Suggestions for Future Researchers
It is a qualitative study, using grounded theory as the main method. Observation and interviews are commonly used methods for collecting data.126,127 To analyzes and integrates the information on mental health, mindfulness stress reduction and resilience of medical staff in Taiwan’s outlying islands based on the analysis method of grounded theory, and propose coping strategies for the overall medical capacity of Taiwan’s outlying islands. Although the research method of this paper has a methodological basis, it may be that the sample is too small, and the dataset is limited, and the widely supported conclusions cannot be obtained.128 Creswell and Tashakkori129 proposed “Differing perspectives on mixed methods research”, which considered that “the methodological perspective on mixed methods holds that one cannot separate methods from the larger process of research of which it is a part and that discussions of mixed methods should focus on the entire process of research, from the philosophical assumptions, through the questions, data collection, data analysis, and on to the interpretation of findings. This approach explicitly or implicitly ties the methods to philosophical assumptions”.129 (p. 305)
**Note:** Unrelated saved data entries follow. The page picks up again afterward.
theorem calendarLeave_keeps {μ : Nat} {σ : State} {s : State} (hK : Keeps μ σ s)
    (hm : Sub 0x4 μ := by first | assumption | exact Sub.of ‹Sub _ _› ⟨by decide +kernel⟩) :
    Keeps μ σ (State.calendarLeave s) := by
  unfold State.calendarLeave
  try dsimp only
  repeat' with_reducible first | assumption | refine keep_ite (P := Keeps μ σ) ?_ ?_ | (refine Keeps.lit (M := 0x4) ?_; first | assumption | refine keep_ite (P := Keeps μ σ) ?_ ?_) | refine OnOk.ok ?_ | exact OnOk.error | refine keep_ite (P := OnOk (Keeps μ σ)) ?_ ?_ | intro _ | split | dsimp only

theorem heartLoad_keeps {μ : Nat} {σ : State} {s : State} (hK : Keeps μ σ s)
    (hm : Sub 0x6c000000e μ := by first | assumption | exact Sub.of ‹Sub _ _› ⟨by decide +kernel⟩) :
    Keeps μ σ (State.heartLoad s) := by
  unfold State.heartLoad
  try dsimp only
  have hrc : ∀ n, OkKey μ (resetCounter n) := by
    intro n
    unfold resetCounter
    repeat' split
    all_goals exact OkKey.lit hm (by decide +kernel)
  have hcs : ∀ p ∈ hwCounters, OkKey μ p.1 := fun p hp =>
    OkKey.lit hm ((by decide +kernel : ∀ p ∈ hwCounters, inside 0x6c000000e (p.1 / 256) (p.1 / 256) = true) p hp)
  have hps : ∀ p ∈ [Reg.hw.eraseCountPeak, Reg.hw.tjPeakDc], OkKey μ p := fun p hp =>
    OkKey.lit hm ((by decide +kernel : ∀ p ∈ [Reg.hw.eraseCountPeak, Reg.hw.tjPeakDc], inside 0x6c000000e (p / 256) (p / 256) = true) p hp)
  repeat' with_reducible first | assumption | refine setN_keeps ?_ | refine raise_keeps ?_ | refine calendarNote_keeps ?_ | refine keep_ite (P := Keeps μ σ) ?_ ?_ | refine keep_foldl_mem (P := Keeps μ σ) ?_ ?_ | refine setN_keeps ?_ (hps _ ‹_›) | refine setN_keeps ?_ (hrc _) | refine setN_keeps ?_ (hcs _ ‹_›) | (refine Keeps.lit (M := 0x6c000000e) ?_; first | assumption | refine setN_keeps ?_ | refine raise_keeps ?_ | refine calendarNote_keeps ?_ | refine setN_keeps ?_ (hps _ ‹_›) | refine setN_keeps ?_ (hrc _) | refine setN_keeps ?_ (hcs _ ‹_›) | refine keep_ite (P := Keeps μ σ) ?_ ?_ | refine keep_foldl_mem (P := Keeps μ σ) ?_ ?_) | refine OnOk.ok ?_ | exact OnOk.error | refine keep_ite (P := OnOk (Keeps μ σ)) ?_ ?_ | intro _ | split | dsimp only

theorem logWindowClose_keeps {μ : Nat} {σ : State} {s : State} {q : Nat} (hK : Keeps μ σ s)
    (hm : Sub 0x6 μ := by first | assumption | exact Sub.of ‹Sub _ _› ⟨by decide +kernel⟩) :
    Keeps μ σ (State.logWindowClose s q) := by
  unfold State.logWindowClose
  try dsimp only
  repeat' with_reducible first | assumption | refine keep_ite (P := Keeps μ σ) ?_ ?_ | (refine Keeps.lit (M := 0x6) ?_; first | assumption | refine keep_ite (P := Keeps μ σ) ?_ ?_) | refine OnOk.ok ?_ | exact OnOk.error | refine keep_ite (P := OnOk (Keeps μ σ)) ?_ ?_ | intro _ | split | dsimp only

theorem execLogWindowClose_keeps {μ : Nat} {σ : State} {seq : Nat} {s : State} (hK : Keeps μ σ s)
    (hm : Sub 0x6 μ := by first | assumption | exact Sub.of ‹Sub _ _› ⟨by decide +kernel⟩) :
    OnNext (Keeps μ σ) (execLogWindowClose seq s) := by
  unfold execLogWindowClose
  try dsimp only
  repeat' with_reducible first | assumption | refine logWindowClose_keeps ?_ | refine OnNext.next ?_ | refine OnOk.ok ?_ | exact OnOk.error | refine OnSome.some ?_ | exact OnSome.none | refine OnSomeOf.some ?_ | exact OnSomeOf.none | refine OnOkOf.ok ?_ | exact OnOkOf.error | refine act_keeps ?_ ?_ | refine live_keeps ?_ ?_ | refine keep_ite (P := OnNext (Keeps μ σ)) ?_ ?_ | refine keep_ite (P := Keeps μ σ) ?_ ?_ | refine keep_ite (P := OnOk (Keeps μ σ)) ?_ ?_ | intro _ | split | dsimp only

theorem announced_keeps {μ : Nat} {σ : State} {s : State} {id : Nat} {better : Bool} {utc : Int} (hK : Keeps μ σ s)
    (hm : Sub 0x100400000020 μ := by first | assumption | exact Sub.of ‹Sub _ _› ⟨by decide +kernel⟩) :
    Keeps μ σ (State.announced s id better utc) := by
  unfold State.announced
  try dsimp only
  repeat' with_reducible first | assumption | refine setN_keeps ?_ | refine keep_ite (P := Keeps μ σ) ?_ ?_ | (refine Keeps.lit (M := 0x100400000020) ?_; first | assumption | refine setN_keeps ?_ | refine keep_ite (P := Keeps μ σ) ?_ ?_) | refine OnOk.ok ?_ | exact OnOk.error | refine keep_ite (P := OnOk (Keeps μ σ)) ?_ ?_ | intro _ | split | dsimp only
It suggests that future researchers can use other methods or theories as a guide to collect a wider range of information to obtain higher supporting conclusions. For example, future researchers can use “dialectical materialism” to discover things that have not been discovered in the past Dialectical materialism is a philosophy of science, philosophy of history, and philosophy of nature developed in Europe based on the works of Karl Marx and Friedrich Engels.130
In addition, social desirability bias refers to the tendency of subjects to choose answers in a way that meets social expectations and hide their true answers. When there are threatening questions, it is easy to arouse a defensive response from the interviewee so that it will not be negatively affected after telling the real answer.131,132 Studies have pointed out that The Social Desirability Scale has been used in psychology for decades. It is designed to measure whether individuals tend to choose false intentions that conform to social and cultural value in order to give a good impression on the public, replacing the psychological tendency of true will. Therefore, it is recommended that future researchers use the Social Desirability Scale to test whether the respondents have social desirability bias.133
Furthermore, this study uses grounded theory as the methodology and in-depth interviews as the method of data collection, and extracts the opinions of the respondents through the processes of open coding, axial coding, and selective coding. However, qualitative research methods still have their shortcomings, such as insufficient sample size and social desirability bias. Therefore, in order to be able to explain the specific meaning of the respondents’ answers to the research questions, it is recommended that future researchers in addition to qualitative research based on specific sampling procedures. For example, case studies on the most or least likely case selection (see),128 can also add quantitative methods, and then conduct appropriate content analysis on the qualitative data collected through interviews (see),129,134,135 to compensate for qualitative research deficiencies.
Acknowledgments
The authors acknowledge the healthcare professionals who participated in interviews during this study. We thank the National Science and Technology Council of Taiwan for their assistance in our research.
Disclosure
The authors report no conflicts of interest in this work.